Resistance and Gender Stereotypes
In some cases, women in the resistance benefited from traditional gender roles: they were taken less seriously and less frequently sentenced to death. Historians have collected examples in which the Gestapo and judges treated women more leniently because they supposedly lacked political awareness. Margot Linsert, for instance, in whose shop the International Socialist Combat League met, was let go in 1938 by the Gestapo, stating that she was an “ignorant mother”, while her husband was arrested with the same charges.
On the other hand, women from the resistance were not necessarily feminists. According to Barbara Distel, they were confined to traditional gender roles like other women. So, just as they bravely fought until 1945, most of them quietly withdrew to their private lives when the war ended.

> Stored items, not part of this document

-- ==== Sys2Proof/Certificates/Slice0/Obligations.lean ====
section
/-! DEFINITION. The statements for the provers, from the numbered rules of spec/. -/

open Sys2Proof Sys2Proof.Machine

/-! ### Command words -/

/-- Every well-formed command, with every operand the encoding admits, is read back from its word (30_encoding
R110 to R116). -/
def Obligations.DecodeOfEncode : Prop :=
  ∀ i : Instr, i.wf = true → decode (encode i) = .ok i

/-- A word that decodes is the one word of a well-formed command: no bit of a word is dropped (30_encoding R111 to
R116). -/
def Obligations.EncodeOfDecode : Prop :=
  ∀ (w : Word) (i : Instr), decode w = .ok i → i.wf = true ∧ encode i = w

/-- 30_encoding R117: unassigned opcodes of the cipher group are UnknownScheme; every other unassigned opcode, a
non-zero ZERO field and an illegal N are IllegalCommand; NOP alone is a no-op; and a word refused this way, when
accepted, records itself in ERRINFO and changes nothing but STATUS. -/
def Obligations.ReservedEncodings : Prop :=
  ∀ w : Word,
    let opc := w.toNat / 2 ^ 24
    let arg := w.toNat % 2 ^ 24
    (opc ∈ [0x32, 0x33, 0x3A, 0x3B, 0x3D, 0x3E, 0x3F] → decode w = .error .unknownScheme)
    ∧ ((0x03 ≤ opc ∧ opc ≤ 0x0F) ∨ (0x13 ≤ opc ∧ opc ≤ 0x1F) ∨ (0x21 ≤ opc ∧ opc ≤ 0x27)
        ∨ (0x2B ≤ opc ∧ opc ≤ 0x2F) ∨ 0x40 ≤ opc → decode w = .error .illegalCommand)
    ∧ (opc ∈ [0x00, 0x01, 0x02, 0x10, 0x12, 0x20, 0x28, 0x29, 0x2A, 0x30, 0x31, 0x34, 0x35, 0x36, 0x37, 0x38, 0x39] →
        arg ≠ 0 → decode w = .error .illegalCommand)
    ∧ (opc = 0x11 → arg = 0 ∨ 32 < arg → decode w = .error .illegalCommand)
    ∧ (opc = 0x3C → 2 ≤ arg → decode w = .error .illegalCommand)
    ∧ (decode w = .ok .nop ↔ w = 0)
    ∧ ∀ s : State, s.status.err = false →
        (decode w = .error .unknownScheme → commandWrite w s = .next (s.refused .unknownScheme w.toNat))
        ∧ (decode w = .error .illegalCommand → commandWrite w s = .next (s.refused .illegalCommand w.toNat))

/-- One word of each family, written out from 30_encoding R115 and R118, decodes to its command. -/
def Obligations.SampleWordsDecode : Prop :=
  decode 0x00000000 = .ok .nop ∧ decode 0x02000000 = .ok .sreset ∧ decode 0x10000000 = .ok .brinit
    ∧ decode 0x11000020 = .ok (.getbits 32) ∧ decode 0x12000000 = .ok .getbit ∧ decode 0x20000000 = .ok .lzdec
    ∧ decode 0x29000000 = .ok .hufcanon ∧ decode 0x31000000 = .ok .xorprng ∧ decode 0x39000000 = .ok .substore
    ∧ decode 0x3C000000 = .ok (.cbcdec false) ∧ decode 0x3C000001 = .ok (.cbcdec true)

/-! ### The machine's step -/

/-- When the host's next action writes a word to CMD, the step runs the command the word encodes, or raises its
decode error (ignored in the error state); the action is taken off the host's list. That a step without a host
action leaves the state alone is the model's choice (log 6). -/
def Obligations.StepRunsDecodedCommand : Prop :=
  (∀ (s : State) (w : Word) (rest : List HostAction), s.host = .writeReg 0 w :: rest →
    (∀ i, decode w = .ok i → step s = exec i { s with host := rest })
    ∧ (∀ e, decode w = .error e → s.status.err = false →
        step s = .next (({ s with host := rest } : State).refused (errorOfDecode e) w.toNat))
    ∧ (∀ e, decode w = .error e → s.status.err = true → step s = .next { s with host := rest }))
  ∧ ∀ s : State, s.host = [] → step s = .next s

/-- 60_exceptions R307: with ERR = 1 every word but the exact CLRERR and SRESET is ignored and no state changes at
all; every other write is accepted, decoded and executed, and ends with exactly one of DONE and ERR set; and in
the error state the host's register and MEM accesses stay possible. That the value a host read returns is kept in
`lastRead` is the model's choice (log 8). -/
def Obligations.CommandAcceptance : Prop :=
  ∀ (s : State) (w : Word),
    (s.status.err = true → w ≠ 0x01000000 → w ≠ 0x02000000 → commandWrite w s = .next s)
    ∧ (s.status.err = false ∨ w = 0x01000000 ∨ w = 0x02000000 →
        (∀ i, decode w = .ok i → commandWrite w s = exec i s)
        ∧ (∀ e, decode w = .error e → commandWrite w s = .next (s.refused (errorOfDecode e) w.toNat))
        ∧ ∃ t, commandWrite w s = .next t
          ∧ ((t.status.done = true ∧ t.status.err = false) ∨ (t.status.done = false ∧ t.status.err = true)))
    ∧ (∀ (r : Reg) (v : Word), r ≠ .cmd →
        hostAct (.writeReg r.index v) s = .next (writeReg r v s)
        ∧ hostAct (.readReg r.index) s = .next { s with lastRead := some (readReg r s) })
    ∧ (∀ (a : Word) (b : Byte), a.toNat < s.memBytes →
        hostAct (.writeMem a b) s = .next { s with mem := s.mem.write a.toNat b }
        ∧ hostAct (.readMem a) s = .next { s with lastRead := some ((s.mem.read a.toNat).setWidth 32) })

/-- After `withFetchWord` the very next step runs the command of the word, on the state as it was. The form of
the fetch is the model's (log 5). -/
def Obligations.FetchWordRunsNext : Prop :=
  ∀ (s : State) (nbits w : Nat) (i : Instr),
    decodeTableWord nbits w = some i → step (s.withFetchWord nbits w) = exec i s

/-- 20_memory R82: a host write of a byte of MEM sets that byte and nothing else, a host read returns the byte
and changes nothing of the block. That the value read is kept in `lastRead` is the model's choice (log 8), and so
is the refusal outside MEM (log 7). -/
def Obligations.HostMemoryPort : Prop :=
  ∀ (s : State) (a : Word) (b : Byte) (rest : List HostAction),
    (s.host = .writeMem a b :: rest → a.toNat < s.memBytes →
      ∃ t, step s = .next t ∧ t = { s with host := rest, mem := t.mem } ∧ t.mem.read a.toNat = b
        ∧ ∀ c, c ≠ a.toNat → t.mem.read c = s.mem.read c)
    ∧ (s.host = .readMem a :: rest → a.toNat < s.memBytes →
        step s = .next { s with host := rest, lastRead := some ((s.mem.read a.toNat).setWidth 32) })
    ∧ (s.memBytes ≤ a.toNat →
        (s.host = .writeMem a b :: rest → step s = .refused (.hostAccessOutsideMem a))
        ∧ (s.host = .readMem a :: rest → step s = .refused (.hostAccessOutsideMem a)))

/-- 10_state R24: an RW register stores the written value but for its reserved bits, which read 0, and no other
register or array changes; an R register ignores writes; CMD reads 0; a reserved offset ignores writes and reads
0; a read changes no state of the block. That the value read is kept in `lastRead` is the model's choice (log 8). -/
def Obligations.RegisterPort : Prop :=
  ∀ s : State,
    (∀ (r : Reg) (bits v : Word), r.storedBits = some bits →
      ∃ t, portWrite r.index v s = .next t
        ∧ portRead r.index t = v &&& bits
        ∧ (∀ q : Reg, q ≠ r → portRead q.index t = portRead q.index s)
        ∧ t = { s with regs := t.regs, prngState := t.prngState })
    ∧ (∀ (r : Reg) (v : Word), r.storedBits = none → r ≠ .cmd → portWrite r.index v s = .next s)
    ∧ portRead Reg.cmd.index s = 0
    ∧ (∀ (index : BitVec 6) (v : Word), (∀ r : Reg, r.index ≠ index) →
        portWrite index v s = .next s ∧ portRead index s = 0)
    ∧ (∀ (index : BitVec 6) (rest : List HostAction), s.host = .readReg index :: rest →
        step s = .next { s with host := rest, lastRead := some (portRead index s) })

/-- After hardware reset every control register reads 0 and MEM, WIN, NODE and SBOX are whatever the free values
of the configuration are (10_state R59; 70_reset R341; the form of the free values is log 3 and log 4); MEM_BYTES
is from 1 to 2^31 (00_scope R8). -/
def Obligations.ResetState : Prop :=
  (∀ r : Reg, portRead r.index State.reset = 0)
    ∧ (∀ a, State.reset.mem.read a = Config.unspecifiedMem 0 a)
    ∧ (∀ i, State.reset.win.read i = Config.unspecifiedWin 0 i)
    ∧ (∀ i : Fin 1023, State.reset.tree.nodeAt i = Node.unspecified 0 i)
    ∧ (∀ i : Fin 256, State.reset.sbox[i] = Config.unspecifiedSbox 0 i)
    ∧ 1 ≤ State.reset.memBytes ∧ State.reset.memBytes ≤ 2 ^ 31

/-- The host's hardware reset: every control register reads 0, and every byte of MEM and every entry of WIN, NODE
and SBOX reads as the free value of its index under the number of this reset (70_reset R340, R341). The form of
the free values, opaque constants applied to the reset's number and the index, is the model's choice (log 3 and
log 4), as are the reset as an action of the host and what it keeps of the model's own fields (log 11). -/
def Obligations.HardwareResetAction : Prop :=
  ∀ (s : State) (rest : List HostAction), s.host = .hardwareReset :: rest →
    ∃ t, step s = .next t
      ∧ (∀ r : Reg, portRead r.index t = 0)
      ∧ (∀ a, t.mem.read a = Config.unspecifiedMem s.epoch a)
      ∧ (∀ i, t.win.read i = Config.unspecifiedWin s.epoch i)
      ∧ (∀ i : Fin 1023, t.tree.nodeAt i = Node.unspecified s.epoch i)
      ∧ (∀ i : Fin 256, t.sbox[i] = Config.unspecifiedSbox s.epoch i)
      ∧ t.host = rest ∧ t.memBytes = s.memBytes ∧ t.lastRead = s.lastRead ∧ t.epoch = s.epoch + 1

/-! ### System commands -/

/-- 46_system R290: NOP sets DONE and changes nothing else; it is ignored with ERR = 1; only the word 0 is NOP, and
a non-zero ARG is IllegalCommand. -/
def Obligations.NopRule : Prop :=
  ∀ s : State,
    (s.status.err = false → exec .nop s = .next { s with status := { s.status with done := true } })
    ∧ (s.status.err = true → exec .nop s = .next s)
    ∧ commandWrite 0x00000000 s = exec .nop s
    ∧ ∀ w : Word, w.toNat / 2 ^ 24 = 0x00 → w ≠ 0 → s.status.err = false →
        commandWrite w s = .next (s.refused .illegalCommand w.toNat)

/-- 46_system R291: CLRERR clears ERR, ERRCODE and ERRINFO, sets DONE and restores nothing, in every state; with
ERR = 0 it has the effect of NOP on STATUS; a word of its opcode with a non-zero ARG is ignored with ERR = 1 and
IllegalCommand otherwise. -/
def Obligations.ClrerrRule : Prop :=
  ∀ s : State,
    exec .clrerr s =
      .next { s with status := { done := true, err := false, term := s.status.term, errCode := 0 }, errInfo := 0 }
    ∧ commandWrite 0x01000000 s = exec .clrerr s
    ∧ (s.status.err = false → s.status.errCode = 0 → s.errInfo = 0 → exec .clrerr s = exec .nop s)
    ∧ ∀ w : Word, w.toNat / 2 ^ 24 = 0x01 → w ≠ 0x01000000 →
        commandWrite w s =
          if s.status.err then .next s else .next (s.refused .illegalCommand w.toNat)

One example is Centa Herker-Beimler (*1909, †2000), who as a communist had already clashed with the Nazis in Munich during the 1920s, at age 17, and handed out leaflets against the regime when she was 24. She was arrested several times for a total of four years, but was released after her husband had died fighting Franco in Spain. When communists in Munich avoided her so as not to be targeted by the Gestapo as well, she went to Augsburg to establish contacts and build up an anti-fascist group there.
Distel points out that “the woman who was not intimidated by the Nazis had been completely dominated by her husband: the two were not yet married when she started taking care of the children from his first marriage, gave up her job in Hamburg and moved back to Munich. She also retreated to private life after the war: she organized sewing parlors and cared for the sick. She was involved in bringing together people persecuted by the Nazi regime — but […] she did not act as spokesperson. Instead, she stayed on the sidelines and took care of the bookkeeping.”